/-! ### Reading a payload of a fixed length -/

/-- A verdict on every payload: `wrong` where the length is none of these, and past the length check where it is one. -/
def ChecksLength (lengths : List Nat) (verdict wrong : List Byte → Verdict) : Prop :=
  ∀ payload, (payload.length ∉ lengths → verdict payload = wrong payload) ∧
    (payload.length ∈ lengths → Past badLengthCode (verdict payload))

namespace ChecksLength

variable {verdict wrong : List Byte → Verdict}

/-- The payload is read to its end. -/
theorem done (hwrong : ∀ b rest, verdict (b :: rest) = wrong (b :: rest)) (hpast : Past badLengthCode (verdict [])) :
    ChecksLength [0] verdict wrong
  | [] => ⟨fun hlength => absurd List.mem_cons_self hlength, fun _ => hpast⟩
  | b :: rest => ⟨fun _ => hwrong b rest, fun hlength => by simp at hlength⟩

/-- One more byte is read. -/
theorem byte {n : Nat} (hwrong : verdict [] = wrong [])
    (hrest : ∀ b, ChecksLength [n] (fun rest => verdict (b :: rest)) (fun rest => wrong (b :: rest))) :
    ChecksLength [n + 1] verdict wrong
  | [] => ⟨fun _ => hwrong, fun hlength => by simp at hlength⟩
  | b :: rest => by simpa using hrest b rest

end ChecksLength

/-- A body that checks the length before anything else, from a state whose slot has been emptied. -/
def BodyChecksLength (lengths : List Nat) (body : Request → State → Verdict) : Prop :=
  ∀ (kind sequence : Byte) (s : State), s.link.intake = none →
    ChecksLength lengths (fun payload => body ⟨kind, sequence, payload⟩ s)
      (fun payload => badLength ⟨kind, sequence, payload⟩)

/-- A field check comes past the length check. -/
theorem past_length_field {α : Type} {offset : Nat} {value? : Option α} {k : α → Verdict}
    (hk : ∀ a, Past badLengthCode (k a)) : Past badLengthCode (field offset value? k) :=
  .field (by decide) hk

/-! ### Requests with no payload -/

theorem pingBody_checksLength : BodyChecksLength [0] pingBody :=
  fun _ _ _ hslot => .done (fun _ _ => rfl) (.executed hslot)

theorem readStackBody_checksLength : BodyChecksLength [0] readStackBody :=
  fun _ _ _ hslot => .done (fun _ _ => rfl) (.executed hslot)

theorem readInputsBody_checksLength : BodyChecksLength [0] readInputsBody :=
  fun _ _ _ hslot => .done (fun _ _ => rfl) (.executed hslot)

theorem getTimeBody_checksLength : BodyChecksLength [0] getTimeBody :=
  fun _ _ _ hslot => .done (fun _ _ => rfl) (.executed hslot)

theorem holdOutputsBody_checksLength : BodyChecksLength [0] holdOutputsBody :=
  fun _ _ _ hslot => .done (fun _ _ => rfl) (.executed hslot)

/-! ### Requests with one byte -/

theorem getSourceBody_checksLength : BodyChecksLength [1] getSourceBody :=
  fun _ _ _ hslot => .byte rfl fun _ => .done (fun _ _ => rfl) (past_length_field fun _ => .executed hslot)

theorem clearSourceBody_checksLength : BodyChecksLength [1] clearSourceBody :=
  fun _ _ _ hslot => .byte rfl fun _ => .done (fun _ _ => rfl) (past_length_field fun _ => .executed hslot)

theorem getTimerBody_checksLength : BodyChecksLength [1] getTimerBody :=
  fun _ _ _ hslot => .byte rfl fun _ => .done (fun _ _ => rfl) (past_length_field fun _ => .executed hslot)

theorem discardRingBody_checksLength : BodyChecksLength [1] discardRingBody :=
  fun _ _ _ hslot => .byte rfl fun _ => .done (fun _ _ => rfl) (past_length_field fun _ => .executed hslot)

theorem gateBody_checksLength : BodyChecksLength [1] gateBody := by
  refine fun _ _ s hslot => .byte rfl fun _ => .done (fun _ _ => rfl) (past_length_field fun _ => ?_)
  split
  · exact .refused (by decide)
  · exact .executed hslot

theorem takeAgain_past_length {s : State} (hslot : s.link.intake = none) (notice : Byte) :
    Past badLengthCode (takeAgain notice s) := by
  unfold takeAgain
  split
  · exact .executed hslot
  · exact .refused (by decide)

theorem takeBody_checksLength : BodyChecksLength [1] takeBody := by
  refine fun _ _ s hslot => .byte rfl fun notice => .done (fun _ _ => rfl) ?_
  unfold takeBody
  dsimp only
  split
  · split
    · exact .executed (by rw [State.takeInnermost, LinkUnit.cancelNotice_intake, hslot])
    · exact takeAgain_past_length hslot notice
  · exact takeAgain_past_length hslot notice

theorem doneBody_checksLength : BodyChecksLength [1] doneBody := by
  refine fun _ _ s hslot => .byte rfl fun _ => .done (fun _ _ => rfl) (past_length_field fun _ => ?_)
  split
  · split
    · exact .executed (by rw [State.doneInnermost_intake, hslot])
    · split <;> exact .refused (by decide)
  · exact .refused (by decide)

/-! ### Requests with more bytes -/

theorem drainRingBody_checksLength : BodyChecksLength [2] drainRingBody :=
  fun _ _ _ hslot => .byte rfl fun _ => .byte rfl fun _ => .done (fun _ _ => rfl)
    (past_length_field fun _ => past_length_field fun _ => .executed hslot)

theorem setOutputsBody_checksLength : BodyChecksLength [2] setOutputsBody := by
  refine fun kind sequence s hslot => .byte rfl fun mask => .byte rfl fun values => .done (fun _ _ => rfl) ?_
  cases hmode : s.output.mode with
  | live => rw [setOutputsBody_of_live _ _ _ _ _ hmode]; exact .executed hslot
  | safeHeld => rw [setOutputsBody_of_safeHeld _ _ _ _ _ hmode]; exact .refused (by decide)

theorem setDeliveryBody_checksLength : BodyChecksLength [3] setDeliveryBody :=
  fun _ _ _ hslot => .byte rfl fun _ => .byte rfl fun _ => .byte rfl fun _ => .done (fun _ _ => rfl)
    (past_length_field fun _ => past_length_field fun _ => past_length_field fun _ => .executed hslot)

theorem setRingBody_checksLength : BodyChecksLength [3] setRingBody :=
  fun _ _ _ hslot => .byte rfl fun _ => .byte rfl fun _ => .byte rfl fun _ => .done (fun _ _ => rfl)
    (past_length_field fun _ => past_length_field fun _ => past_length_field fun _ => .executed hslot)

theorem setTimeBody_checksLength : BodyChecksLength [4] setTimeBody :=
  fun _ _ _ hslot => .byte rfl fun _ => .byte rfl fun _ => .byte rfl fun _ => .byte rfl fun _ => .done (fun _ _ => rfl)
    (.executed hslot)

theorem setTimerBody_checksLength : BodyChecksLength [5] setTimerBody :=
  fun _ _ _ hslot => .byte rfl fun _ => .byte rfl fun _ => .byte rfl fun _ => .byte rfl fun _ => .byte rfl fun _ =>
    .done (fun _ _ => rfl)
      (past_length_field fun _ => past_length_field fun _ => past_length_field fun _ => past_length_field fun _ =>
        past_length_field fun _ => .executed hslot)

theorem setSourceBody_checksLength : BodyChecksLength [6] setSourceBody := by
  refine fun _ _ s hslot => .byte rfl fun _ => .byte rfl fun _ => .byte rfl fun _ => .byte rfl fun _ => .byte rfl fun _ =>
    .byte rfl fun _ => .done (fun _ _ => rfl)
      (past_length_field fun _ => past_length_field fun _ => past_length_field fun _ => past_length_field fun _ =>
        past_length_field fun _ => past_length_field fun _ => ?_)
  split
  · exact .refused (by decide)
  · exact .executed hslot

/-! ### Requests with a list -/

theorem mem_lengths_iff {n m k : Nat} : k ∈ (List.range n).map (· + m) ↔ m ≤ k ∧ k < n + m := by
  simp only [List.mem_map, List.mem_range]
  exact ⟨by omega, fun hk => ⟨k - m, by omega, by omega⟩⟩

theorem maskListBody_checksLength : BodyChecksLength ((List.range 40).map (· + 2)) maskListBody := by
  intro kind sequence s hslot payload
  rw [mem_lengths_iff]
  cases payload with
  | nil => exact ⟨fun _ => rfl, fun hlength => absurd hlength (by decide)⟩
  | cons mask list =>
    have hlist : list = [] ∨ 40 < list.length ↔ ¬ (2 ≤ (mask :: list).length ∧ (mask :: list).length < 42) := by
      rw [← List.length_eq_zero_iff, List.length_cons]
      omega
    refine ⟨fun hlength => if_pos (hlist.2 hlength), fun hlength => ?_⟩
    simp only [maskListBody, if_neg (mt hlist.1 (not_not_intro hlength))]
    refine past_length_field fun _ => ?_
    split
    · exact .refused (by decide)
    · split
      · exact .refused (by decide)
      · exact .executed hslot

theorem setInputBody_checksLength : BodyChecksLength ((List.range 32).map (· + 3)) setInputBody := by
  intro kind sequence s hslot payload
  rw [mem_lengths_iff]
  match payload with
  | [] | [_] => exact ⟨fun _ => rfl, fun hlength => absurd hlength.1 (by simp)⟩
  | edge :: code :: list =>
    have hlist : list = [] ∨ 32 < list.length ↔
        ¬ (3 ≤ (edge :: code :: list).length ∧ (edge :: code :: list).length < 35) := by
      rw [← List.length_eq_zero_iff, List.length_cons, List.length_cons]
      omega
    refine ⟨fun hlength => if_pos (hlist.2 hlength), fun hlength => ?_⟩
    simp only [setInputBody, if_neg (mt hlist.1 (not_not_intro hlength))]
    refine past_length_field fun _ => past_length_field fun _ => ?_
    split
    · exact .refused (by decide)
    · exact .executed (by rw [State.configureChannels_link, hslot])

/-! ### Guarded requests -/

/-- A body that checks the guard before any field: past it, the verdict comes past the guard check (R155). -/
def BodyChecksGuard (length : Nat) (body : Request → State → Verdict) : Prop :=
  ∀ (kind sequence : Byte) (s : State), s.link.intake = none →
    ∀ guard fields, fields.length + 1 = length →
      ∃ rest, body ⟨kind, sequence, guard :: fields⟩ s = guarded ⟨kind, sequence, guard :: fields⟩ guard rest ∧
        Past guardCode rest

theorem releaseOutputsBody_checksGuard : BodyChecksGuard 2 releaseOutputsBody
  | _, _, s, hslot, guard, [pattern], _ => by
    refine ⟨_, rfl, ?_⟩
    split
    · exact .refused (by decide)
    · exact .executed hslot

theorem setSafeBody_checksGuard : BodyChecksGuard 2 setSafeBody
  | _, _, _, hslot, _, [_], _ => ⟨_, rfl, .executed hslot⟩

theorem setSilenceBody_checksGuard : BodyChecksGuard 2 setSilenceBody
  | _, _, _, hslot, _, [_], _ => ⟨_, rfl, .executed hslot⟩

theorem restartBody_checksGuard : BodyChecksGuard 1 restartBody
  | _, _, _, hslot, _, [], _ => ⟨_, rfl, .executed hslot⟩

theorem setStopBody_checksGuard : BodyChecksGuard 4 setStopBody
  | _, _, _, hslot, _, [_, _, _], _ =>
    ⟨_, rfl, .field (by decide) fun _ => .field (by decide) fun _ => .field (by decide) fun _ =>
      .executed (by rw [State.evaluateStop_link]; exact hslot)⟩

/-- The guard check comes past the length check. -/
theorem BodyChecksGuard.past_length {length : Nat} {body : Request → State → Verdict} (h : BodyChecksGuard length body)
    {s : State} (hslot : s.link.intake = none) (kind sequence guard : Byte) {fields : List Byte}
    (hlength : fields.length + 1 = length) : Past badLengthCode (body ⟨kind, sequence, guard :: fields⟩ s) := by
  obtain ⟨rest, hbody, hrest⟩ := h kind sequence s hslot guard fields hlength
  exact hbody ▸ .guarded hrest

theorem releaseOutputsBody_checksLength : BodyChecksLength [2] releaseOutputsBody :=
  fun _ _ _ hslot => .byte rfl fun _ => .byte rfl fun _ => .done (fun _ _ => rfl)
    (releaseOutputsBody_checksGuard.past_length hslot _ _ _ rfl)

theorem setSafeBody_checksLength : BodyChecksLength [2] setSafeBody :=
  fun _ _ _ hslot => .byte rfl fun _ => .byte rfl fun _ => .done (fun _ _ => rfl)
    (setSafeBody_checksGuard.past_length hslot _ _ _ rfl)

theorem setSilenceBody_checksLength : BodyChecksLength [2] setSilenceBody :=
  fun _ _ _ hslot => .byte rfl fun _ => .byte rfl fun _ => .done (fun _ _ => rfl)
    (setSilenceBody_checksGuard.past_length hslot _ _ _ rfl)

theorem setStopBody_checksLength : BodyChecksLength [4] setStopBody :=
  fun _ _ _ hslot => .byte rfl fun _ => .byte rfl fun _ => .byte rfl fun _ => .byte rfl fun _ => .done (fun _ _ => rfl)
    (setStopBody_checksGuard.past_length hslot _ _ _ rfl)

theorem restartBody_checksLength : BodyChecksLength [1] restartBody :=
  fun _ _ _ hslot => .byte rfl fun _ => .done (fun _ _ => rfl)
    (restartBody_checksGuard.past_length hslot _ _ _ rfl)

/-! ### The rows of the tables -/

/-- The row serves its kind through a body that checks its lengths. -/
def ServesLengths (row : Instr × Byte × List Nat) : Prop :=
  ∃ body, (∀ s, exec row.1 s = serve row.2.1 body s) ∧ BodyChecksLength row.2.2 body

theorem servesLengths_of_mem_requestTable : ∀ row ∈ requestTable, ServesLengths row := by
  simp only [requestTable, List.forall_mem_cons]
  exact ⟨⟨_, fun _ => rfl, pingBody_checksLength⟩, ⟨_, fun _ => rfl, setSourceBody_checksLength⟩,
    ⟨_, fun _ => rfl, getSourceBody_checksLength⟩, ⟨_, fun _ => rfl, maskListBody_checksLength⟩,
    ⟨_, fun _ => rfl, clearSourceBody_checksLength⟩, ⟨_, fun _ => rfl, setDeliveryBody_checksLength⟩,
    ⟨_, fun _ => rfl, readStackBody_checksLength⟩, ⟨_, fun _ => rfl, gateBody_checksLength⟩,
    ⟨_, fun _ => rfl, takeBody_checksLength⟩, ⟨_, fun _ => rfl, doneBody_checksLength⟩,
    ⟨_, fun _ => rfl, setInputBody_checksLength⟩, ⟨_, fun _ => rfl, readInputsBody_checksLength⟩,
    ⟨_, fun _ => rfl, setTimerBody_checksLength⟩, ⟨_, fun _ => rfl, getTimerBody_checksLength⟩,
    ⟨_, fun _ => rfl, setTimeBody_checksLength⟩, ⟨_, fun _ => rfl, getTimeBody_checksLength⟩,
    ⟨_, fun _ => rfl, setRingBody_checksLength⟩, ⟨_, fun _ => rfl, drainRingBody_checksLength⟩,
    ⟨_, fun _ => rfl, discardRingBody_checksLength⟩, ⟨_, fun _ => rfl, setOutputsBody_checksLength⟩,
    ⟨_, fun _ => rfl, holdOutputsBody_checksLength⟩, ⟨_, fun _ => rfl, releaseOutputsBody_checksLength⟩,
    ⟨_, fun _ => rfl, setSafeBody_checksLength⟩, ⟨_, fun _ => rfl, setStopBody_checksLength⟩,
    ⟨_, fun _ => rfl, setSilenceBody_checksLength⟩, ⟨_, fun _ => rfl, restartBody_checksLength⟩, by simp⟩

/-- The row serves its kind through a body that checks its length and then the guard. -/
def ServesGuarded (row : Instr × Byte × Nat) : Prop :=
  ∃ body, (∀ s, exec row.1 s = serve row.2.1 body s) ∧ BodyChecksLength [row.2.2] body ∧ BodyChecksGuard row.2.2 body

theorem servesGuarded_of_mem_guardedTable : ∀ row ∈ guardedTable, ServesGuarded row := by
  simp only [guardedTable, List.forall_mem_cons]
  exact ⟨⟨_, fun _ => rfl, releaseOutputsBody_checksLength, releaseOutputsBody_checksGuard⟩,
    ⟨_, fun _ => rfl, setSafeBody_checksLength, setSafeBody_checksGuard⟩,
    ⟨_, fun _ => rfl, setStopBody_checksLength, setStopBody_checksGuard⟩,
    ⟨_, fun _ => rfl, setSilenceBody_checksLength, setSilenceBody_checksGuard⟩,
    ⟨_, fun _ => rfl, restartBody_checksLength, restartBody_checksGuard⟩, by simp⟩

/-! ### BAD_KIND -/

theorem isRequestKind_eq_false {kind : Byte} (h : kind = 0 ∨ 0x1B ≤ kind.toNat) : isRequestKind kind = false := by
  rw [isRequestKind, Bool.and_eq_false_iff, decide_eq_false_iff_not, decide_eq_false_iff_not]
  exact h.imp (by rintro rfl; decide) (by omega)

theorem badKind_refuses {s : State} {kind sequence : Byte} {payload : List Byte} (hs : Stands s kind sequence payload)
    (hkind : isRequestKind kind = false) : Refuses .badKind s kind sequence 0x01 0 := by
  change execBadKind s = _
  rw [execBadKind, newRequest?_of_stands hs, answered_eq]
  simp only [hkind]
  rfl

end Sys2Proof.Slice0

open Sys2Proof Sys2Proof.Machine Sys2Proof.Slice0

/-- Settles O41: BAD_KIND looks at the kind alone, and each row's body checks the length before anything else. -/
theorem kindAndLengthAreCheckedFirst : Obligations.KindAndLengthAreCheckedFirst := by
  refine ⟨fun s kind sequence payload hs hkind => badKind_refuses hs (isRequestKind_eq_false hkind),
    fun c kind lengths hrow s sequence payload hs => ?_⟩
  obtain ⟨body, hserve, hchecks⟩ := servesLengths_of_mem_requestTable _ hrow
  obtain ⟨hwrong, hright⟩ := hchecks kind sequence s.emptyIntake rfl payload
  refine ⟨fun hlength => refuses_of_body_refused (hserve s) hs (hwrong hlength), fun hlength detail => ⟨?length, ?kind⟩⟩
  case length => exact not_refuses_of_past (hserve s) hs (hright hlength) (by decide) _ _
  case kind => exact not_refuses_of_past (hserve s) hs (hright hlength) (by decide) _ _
■ ■ ■ ■ ■ ■ ■
# WHAT TO PRODUCE:
Begin at the first line of the material above. Transcribe each line exactly, ending with the line that contains "fun _ => hpast⟩".

# ANSWER:
/-! ### Reading a payload of a fixed length -/

/-- A verdict on every payload: `wrong` where the length is none of these, and past the length check where it is one. -/
def ChecksLength (lengths : List Nat) (verdict wrong : List Byte → Verdict) : Prop :=
  ∀ payload, (payload.length ∉ lengths → verdict payload = wrong payload) ∧
    (payload.length ∈ lengths → Past badLengthCode (verdict payload))

namespace ChecksLength

variable {verdict wrong : List Byte → Verdict}

/-- The payload is read to its end. -/
theorem done (hwrong : ∀ b rest, verdict (b :: rest) = wrong (b :: rest)) (hpast : Past badLengthCode (verdict [])) :
    ChecksLength [0] verdict wrong
  | [] => ⟨fun hlength => absurd List.mem_cons_self hlength, fun _ => hpast⟩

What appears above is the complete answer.